The entries that follow include a run beginning at the line with "s.recent := rfl" and ending at the line with "s.folioVdone := rfl"; restate that run word for word and leave the rest out.
+++ Working data
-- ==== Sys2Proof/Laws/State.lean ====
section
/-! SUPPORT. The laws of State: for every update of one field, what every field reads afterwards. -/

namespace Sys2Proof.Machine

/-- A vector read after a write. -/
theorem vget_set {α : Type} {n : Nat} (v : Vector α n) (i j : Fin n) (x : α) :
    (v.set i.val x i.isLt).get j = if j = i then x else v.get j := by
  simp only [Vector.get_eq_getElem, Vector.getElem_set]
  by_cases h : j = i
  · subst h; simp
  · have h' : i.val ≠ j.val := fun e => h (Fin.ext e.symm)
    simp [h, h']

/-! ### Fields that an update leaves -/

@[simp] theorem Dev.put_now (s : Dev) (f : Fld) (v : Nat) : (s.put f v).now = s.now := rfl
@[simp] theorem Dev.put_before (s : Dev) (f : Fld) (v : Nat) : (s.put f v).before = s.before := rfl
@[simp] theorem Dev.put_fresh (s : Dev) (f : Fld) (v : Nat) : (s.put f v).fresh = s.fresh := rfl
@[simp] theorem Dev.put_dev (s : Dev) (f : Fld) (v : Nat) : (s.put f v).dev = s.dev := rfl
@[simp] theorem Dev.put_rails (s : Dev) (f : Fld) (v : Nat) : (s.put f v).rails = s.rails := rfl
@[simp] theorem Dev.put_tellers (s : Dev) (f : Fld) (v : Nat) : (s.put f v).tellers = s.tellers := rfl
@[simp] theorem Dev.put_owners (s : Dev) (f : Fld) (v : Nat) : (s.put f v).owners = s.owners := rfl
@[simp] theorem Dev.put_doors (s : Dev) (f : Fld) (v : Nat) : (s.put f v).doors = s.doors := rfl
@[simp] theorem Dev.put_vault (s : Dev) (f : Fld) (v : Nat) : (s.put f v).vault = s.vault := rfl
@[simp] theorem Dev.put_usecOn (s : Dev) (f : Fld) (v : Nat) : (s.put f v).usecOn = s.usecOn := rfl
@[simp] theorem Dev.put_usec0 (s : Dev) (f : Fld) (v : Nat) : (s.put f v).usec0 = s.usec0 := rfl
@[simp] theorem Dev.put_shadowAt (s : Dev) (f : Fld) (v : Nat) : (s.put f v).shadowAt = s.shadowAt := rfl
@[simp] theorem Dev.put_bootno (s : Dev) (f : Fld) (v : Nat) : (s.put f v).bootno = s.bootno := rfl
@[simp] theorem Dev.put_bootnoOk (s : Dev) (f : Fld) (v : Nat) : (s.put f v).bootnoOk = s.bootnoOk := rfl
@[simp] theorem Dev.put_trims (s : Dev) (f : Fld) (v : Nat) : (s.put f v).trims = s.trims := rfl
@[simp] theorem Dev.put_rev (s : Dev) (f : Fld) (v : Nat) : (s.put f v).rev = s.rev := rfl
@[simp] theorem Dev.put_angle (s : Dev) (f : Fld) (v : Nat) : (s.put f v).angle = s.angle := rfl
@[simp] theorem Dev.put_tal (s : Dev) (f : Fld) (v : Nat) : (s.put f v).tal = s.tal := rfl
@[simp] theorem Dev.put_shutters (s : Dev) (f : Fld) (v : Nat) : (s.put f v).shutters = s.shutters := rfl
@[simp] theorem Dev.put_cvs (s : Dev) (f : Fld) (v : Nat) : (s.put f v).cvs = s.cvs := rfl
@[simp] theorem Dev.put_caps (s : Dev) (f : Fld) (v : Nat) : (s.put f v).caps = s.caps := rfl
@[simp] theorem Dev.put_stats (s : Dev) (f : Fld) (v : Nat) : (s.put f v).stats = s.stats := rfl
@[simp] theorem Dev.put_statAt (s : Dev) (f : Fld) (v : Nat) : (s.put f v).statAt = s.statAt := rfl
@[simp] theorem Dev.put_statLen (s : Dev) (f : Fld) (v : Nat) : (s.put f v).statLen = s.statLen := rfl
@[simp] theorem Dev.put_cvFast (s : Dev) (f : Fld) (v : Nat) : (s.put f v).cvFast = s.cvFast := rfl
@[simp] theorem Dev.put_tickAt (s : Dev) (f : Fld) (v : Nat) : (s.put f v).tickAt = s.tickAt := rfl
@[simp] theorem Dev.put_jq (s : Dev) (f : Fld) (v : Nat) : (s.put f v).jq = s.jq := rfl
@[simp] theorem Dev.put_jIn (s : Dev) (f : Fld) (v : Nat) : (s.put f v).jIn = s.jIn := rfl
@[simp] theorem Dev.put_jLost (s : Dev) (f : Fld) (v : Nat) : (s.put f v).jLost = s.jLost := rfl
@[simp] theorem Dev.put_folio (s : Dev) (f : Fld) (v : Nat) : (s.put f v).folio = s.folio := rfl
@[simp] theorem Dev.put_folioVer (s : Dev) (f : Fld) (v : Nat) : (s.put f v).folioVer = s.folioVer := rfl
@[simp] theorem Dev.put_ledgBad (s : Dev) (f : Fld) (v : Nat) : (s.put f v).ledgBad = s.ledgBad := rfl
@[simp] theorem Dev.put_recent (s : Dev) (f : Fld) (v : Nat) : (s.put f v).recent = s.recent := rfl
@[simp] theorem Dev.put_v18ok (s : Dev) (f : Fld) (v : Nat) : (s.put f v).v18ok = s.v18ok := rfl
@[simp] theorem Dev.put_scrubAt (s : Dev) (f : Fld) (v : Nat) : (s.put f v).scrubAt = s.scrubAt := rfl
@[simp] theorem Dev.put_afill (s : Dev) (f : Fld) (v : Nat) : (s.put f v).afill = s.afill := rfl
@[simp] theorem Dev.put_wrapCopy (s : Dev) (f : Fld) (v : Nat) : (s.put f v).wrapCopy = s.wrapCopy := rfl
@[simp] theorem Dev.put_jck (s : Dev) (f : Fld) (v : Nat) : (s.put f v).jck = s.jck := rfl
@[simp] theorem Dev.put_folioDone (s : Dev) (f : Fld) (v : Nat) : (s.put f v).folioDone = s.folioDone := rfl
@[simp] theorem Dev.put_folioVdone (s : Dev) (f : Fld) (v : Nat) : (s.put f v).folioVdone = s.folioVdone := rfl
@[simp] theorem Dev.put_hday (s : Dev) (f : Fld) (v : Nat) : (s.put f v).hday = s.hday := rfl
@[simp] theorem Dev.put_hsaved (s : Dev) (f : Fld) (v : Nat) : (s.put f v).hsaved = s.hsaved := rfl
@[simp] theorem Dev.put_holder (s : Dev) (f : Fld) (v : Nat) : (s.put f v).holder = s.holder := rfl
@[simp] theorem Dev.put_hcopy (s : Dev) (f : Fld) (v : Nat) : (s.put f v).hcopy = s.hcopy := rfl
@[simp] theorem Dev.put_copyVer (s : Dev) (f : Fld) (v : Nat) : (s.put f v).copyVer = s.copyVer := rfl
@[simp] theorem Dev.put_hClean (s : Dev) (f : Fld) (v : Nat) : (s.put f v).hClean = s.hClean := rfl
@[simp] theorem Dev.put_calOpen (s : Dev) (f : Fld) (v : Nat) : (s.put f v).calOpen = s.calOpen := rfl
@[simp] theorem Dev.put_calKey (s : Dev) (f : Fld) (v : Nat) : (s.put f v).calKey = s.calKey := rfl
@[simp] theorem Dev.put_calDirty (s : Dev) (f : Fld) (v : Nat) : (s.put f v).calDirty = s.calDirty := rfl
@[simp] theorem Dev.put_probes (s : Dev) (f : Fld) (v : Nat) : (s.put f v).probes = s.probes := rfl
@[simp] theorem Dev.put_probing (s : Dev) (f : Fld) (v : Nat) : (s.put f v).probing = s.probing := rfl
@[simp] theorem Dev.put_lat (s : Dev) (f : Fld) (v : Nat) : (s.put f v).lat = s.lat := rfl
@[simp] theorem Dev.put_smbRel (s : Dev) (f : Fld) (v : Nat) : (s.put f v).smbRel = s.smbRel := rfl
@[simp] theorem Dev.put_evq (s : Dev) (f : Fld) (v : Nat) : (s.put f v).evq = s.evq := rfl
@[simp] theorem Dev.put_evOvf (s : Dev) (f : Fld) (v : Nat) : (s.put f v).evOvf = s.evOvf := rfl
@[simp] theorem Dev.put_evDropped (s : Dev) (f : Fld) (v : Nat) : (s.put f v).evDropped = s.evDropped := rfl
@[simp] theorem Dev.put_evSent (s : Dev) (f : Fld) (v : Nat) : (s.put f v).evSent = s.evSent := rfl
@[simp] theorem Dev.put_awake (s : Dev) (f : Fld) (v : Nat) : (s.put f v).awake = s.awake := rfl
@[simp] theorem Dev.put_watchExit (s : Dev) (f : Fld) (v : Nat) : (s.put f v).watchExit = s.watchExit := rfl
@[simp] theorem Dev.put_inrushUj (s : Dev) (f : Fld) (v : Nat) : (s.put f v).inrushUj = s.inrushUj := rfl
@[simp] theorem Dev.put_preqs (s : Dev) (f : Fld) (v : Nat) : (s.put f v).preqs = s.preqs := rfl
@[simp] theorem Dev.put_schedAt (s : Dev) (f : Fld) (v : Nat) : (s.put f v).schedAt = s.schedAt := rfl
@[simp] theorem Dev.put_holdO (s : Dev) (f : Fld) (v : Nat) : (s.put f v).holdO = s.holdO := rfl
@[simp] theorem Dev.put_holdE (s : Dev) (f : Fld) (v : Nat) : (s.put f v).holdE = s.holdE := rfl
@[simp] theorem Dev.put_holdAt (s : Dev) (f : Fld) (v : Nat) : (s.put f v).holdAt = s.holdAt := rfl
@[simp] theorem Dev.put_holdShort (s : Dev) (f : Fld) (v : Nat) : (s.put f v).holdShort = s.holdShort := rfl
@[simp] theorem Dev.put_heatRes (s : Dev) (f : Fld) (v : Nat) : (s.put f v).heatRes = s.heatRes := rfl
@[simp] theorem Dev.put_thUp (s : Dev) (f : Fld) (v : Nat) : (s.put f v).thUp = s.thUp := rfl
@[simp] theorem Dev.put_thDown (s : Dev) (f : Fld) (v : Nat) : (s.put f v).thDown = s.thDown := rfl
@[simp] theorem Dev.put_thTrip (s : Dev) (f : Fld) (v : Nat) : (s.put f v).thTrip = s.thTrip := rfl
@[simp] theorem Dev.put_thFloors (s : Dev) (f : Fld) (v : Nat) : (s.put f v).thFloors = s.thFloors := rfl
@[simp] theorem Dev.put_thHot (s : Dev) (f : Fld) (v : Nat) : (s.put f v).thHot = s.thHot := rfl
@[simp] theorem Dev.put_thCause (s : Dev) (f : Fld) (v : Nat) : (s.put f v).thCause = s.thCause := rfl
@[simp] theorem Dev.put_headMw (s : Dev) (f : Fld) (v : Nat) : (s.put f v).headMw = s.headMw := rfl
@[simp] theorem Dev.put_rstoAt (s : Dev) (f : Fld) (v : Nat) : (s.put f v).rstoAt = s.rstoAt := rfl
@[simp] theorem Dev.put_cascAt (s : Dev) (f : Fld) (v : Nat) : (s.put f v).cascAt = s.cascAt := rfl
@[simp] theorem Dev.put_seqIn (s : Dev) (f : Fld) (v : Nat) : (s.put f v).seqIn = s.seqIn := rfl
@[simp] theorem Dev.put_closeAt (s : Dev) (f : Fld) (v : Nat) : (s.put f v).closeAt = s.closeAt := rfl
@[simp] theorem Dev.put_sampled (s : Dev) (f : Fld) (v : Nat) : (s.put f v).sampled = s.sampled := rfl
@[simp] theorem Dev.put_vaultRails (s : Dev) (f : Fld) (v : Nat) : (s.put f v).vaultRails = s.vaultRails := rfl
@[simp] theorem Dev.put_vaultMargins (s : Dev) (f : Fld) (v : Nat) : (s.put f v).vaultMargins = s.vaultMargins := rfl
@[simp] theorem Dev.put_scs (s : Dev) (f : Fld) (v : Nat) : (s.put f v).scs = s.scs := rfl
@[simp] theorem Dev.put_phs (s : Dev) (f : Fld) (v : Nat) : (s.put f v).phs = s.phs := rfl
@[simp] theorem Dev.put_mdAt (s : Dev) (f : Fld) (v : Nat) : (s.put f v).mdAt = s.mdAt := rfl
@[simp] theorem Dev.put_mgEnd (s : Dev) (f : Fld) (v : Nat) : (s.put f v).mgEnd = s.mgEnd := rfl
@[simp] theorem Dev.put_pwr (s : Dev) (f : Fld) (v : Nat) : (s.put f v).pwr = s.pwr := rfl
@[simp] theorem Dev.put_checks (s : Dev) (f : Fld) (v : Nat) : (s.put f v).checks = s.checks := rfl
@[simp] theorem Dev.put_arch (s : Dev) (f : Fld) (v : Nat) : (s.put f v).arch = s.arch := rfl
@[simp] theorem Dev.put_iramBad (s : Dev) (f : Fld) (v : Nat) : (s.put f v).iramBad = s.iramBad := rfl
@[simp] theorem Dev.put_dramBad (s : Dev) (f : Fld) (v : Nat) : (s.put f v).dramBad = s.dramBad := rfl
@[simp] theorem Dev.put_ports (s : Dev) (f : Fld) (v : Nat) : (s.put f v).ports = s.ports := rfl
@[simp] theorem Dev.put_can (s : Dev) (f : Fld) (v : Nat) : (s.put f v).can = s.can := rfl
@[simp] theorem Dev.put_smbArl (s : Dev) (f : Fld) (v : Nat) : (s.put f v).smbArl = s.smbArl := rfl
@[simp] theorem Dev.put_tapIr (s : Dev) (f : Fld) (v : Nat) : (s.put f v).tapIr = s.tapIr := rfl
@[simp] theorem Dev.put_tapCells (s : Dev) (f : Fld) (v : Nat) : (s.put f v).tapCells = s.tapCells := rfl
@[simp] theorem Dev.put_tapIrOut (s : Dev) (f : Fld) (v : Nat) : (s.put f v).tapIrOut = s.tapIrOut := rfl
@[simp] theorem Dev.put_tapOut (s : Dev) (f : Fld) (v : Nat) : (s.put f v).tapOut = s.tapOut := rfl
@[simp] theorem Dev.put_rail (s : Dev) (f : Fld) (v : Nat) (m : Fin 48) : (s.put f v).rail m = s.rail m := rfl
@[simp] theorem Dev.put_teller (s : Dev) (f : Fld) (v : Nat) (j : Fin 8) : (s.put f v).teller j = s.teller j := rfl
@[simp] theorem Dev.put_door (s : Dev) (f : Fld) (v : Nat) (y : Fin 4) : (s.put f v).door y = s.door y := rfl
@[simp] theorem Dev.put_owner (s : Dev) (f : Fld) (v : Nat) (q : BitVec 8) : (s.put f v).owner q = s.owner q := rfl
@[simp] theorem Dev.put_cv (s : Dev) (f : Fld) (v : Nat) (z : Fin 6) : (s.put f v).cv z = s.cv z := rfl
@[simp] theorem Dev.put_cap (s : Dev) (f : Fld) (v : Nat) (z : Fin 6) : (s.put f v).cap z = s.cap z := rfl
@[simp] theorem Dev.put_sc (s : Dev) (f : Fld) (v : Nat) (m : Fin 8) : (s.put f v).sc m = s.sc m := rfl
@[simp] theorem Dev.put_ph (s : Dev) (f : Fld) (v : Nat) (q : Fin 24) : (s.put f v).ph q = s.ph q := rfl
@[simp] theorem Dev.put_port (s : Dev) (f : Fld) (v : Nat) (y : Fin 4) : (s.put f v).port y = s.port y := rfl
++++++
▶ _Answer to this exercise_
@[simp] theorem Dev.put_recent (s : Dev) (f : Fld) (v : Nat) : (s.put f v).recent = s.recent := rfl
@[simp] theorem Dev.put_v18ok (s : Dev) (f : Fld) (v : Nat) : (s.put f v).v18ok = s.v18ok := rfl
@[simp] theorem Dev.put_scrubAt (s : Dev) (f : Fld) (v : Nat) : (s.put f v).scrubAt = s.scrubAt := rfl
@[simp] theorem Dev.put_afill (s : Dev) (f : Fld) (v : Nat) : (s.put f v).afill = s.afill := rfl
@[simp] theorem Dev.put_wrapCopy (s : Dev) (f : Fld) (v : Nat) : (s.put f v).wrapCopy = s.wrapCopy := rfl
@[simp] theorem Dev.put_jck (s : Dev) (f : Fld) (v : Nat) : (s.put f v).jck = s.jck := rfl
@[simp] theorem Dev.put_folioDone (s : Dev) (f : Fld) (v : Nat) : (s.put f v).folioDone = s.folioDone := rfl
@[simp] theorem Dev.put_folioVdone (s : Dev) (f : Fld) (v : Nat) : (s.put f v).folioVdone = s.folioVdone := rfl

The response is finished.